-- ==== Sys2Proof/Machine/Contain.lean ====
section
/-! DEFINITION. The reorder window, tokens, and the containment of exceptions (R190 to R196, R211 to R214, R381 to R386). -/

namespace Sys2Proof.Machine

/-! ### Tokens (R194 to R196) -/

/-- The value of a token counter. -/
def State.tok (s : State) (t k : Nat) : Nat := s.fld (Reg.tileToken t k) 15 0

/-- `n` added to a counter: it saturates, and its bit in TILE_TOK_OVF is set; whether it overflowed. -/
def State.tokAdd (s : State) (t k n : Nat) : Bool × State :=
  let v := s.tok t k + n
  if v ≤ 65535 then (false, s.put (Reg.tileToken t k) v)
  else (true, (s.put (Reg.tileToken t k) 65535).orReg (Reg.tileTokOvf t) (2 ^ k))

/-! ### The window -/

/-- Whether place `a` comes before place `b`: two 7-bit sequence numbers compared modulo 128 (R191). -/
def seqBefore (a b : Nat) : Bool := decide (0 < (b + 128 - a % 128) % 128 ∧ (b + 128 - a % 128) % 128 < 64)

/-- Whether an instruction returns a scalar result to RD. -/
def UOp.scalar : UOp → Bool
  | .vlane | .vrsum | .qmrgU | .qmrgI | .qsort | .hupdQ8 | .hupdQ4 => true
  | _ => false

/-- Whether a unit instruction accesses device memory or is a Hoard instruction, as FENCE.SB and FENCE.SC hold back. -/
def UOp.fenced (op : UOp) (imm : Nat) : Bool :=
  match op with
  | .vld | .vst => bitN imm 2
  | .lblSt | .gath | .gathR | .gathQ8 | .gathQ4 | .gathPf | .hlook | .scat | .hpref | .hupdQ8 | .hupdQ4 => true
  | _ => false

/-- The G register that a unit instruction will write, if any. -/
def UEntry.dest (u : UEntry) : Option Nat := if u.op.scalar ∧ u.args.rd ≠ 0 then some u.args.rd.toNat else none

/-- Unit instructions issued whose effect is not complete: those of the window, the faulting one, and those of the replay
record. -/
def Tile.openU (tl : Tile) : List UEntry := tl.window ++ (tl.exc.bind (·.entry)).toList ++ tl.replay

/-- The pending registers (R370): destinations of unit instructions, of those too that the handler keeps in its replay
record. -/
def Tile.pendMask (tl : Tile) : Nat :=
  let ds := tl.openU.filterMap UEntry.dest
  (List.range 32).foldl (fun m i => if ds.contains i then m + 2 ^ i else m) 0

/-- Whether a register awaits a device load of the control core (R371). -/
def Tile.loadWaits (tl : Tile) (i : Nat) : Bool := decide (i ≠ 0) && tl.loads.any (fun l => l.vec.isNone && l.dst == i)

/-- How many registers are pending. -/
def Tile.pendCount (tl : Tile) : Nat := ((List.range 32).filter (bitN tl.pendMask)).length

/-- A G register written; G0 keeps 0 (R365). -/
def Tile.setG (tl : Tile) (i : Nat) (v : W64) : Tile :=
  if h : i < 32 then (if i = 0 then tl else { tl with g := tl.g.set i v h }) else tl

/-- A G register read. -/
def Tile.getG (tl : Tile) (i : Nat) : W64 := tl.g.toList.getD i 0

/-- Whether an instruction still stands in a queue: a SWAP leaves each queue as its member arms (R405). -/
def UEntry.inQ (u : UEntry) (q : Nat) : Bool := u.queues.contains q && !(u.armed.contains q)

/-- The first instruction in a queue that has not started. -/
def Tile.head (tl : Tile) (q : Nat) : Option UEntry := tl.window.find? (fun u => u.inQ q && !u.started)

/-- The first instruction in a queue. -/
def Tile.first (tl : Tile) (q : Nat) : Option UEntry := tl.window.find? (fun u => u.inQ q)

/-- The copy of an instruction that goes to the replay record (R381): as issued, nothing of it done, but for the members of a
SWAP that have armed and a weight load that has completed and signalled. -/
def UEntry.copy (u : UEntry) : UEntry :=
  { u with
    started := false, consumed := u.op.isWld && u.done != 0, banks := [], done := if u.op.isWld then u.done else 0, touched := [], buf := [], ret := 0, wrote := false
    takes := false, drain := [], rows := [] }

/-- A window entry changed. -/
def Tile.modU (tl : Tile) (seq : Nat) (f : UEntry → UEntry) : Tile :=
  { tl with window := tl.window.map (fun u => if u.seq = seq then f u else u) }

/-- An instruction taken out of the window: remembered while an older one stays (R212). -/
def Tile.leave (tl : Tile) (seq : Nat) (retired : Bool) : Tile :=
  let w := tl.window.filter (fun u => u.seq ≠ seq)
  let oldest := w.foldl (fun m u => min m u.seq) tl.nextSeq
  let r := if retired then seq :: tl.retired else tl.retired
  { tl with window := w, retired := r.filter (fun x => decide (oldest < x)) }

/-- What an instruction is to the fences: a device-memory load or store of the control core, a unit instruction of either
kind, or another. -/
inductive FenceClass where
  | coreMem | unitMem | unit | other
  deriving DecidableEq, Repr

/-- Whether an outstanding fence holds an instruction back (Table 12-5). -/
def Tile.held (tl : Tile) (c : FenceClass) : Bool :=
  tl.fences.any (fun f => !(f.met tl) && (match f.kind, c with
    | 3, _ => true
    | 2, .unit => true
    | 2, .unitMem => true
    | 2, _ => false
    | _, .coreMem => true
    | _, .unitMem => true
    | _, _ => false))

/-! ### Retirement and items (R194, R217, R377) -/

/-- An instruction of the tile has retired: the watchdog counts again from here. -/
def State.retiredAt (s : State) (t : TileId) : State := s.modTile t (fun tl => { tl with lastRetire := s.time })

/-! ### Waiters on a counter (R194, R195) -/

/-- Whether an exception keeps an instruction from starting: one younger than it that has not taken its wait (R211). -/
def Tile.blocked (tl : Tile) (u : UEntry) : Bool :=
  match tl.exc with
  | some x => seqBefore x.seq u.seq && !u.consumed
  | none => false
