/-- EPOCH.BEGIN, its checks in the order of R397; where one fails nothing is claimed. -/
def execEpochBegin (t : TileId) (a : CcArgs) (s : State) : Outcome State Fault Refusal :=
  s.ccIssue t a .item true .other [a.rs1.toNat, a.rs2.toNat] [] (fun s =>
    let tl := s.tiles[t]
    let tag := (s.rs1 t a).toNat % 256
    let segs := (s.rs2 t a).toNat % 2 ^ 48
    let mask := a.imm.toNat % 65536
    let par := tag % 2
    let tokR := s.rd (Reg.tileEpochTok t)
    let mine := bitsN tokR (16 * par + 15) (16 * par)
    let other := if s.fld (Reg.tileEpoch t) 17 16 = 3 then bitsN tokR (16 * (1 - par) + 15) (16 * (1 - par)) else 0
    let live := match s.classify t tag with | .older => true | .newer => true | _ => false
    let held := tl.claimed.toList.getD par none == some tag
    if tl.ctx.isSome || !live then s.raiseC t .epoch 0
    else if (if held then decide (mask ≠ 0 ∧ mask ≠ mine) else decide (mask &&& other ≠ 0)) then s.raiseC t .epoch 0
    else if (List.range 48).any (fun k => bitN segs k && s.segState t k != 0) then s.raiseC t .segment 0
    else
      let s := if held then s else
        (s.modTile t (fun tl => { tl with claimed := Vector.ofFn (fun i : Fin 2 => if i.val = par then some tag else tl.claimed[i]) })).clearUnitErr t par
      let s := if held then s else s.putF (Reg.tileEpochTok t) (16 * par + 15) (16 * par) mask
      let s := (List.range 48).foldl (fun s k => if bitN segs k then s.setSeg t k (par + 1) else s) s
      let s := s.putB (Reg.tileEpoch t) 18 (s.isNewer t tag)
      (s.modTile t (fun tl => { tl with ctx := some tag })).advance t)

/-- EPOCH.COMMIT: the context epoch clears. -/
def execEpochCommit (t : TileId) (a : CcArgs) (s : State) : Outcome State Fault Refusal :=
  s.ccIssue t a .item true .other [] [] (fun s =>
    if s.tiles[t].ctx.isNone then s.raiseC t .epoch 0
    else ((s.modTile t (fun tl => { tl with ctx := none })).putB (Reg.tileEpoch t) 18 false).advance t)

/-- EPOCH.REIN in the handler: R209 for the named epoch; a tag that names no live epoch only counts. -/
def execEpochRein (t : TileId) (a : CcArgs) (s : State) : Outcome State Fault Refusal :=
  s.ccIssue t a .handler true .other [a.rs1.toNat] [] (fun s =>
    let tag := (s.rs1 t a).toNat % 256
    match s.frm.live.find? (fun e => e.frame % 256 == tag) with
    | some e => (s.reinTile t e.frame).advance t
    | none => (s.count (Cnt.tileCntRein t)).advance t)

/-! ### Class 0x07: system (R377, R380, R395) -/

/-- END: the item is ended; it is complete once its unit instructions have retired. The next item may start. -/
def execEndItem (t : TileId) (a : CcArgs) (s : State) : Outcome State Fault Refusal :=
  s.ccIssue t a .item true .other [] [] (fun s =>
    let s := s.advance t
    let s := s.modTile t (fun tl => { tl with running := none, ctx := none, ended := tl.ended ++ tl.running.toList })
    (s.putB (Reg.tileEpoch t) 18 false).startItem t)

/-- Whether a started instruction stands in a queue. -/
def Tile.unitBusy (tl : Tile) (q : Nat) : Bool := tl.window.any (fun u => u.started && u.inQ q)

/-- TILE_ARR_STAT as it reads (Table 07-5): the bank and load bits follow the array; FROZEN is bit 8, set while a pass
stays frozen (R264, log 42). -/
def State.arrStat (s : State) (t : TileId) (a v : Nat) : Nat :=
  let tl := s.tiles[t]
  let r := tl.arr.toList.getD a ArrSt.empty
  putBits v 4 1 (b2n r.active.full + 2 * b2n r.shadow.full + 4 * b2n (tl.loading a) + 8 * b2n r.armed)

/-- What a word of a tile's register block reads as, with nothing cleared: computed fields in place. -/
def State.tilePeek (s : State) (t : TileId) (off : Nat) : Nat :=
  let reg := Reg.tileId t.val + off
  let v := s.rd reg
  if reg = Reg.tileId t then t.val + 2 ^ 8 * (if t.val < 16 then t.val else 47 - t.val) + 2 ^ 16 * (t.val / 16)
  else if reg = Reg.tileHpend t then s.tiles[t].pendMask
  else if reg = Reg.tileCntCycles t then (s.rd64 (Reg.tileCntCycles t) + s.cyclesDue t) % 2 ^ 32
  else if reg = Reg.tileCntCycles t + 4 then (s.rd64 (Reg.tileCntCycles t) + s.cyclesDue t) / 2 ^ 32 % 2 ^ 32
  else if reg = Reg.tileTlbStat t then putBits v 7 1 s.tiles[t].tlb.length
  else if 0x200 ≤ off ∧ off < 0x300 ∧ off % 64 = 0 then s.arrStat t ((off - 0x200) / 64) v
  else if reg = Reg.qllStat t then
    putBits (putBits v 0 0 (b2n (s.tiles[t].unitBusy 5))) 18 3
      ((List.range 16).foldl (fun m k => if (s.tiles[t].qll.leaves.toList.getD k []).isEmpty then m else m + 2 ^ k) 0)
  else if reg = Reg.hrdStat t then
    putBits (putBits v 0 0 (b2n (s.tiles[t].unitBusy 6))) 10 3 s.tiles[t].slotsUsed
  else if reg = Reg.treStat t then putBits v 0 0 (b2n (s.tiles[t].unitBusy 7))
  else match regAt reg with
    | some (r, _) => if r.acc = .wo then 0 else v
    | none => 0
□ □ □
Only the lines above starting at the line that holds "stands in a queue. -/" and ending at the line that holds "in place. -/" are to be repeated, exactly and in full.

/-- Whether a started instruction stands in a queue. -/
def Tile.unitBusy (tl : Tile) (q : Nat) : Bool := tl.window.any (fun u => u.started && u.inQ q)

/-- TILE_ARR_STAT as it reads (Table 07-5): the bank and load bits follow the array; FROZEN is bit 8, set while a pass
stays frozen (R264, log 42). -/
def State.arrStat (s : State) (t : TileId) (a v : Nat) : Nat :=
  let tl := s.tiles[t]
  let r := tl.arr.toList.getD a ArrSt.empty
  putBits v 4 1 (b2n r.active.full + 2 * b2n r.shadow.full + 4 * b2n (tl.loading a) + 8 * b2n r.armed)

/-- What a word of a tile's register block reads as, with nothing cleared: computed fields in place. -/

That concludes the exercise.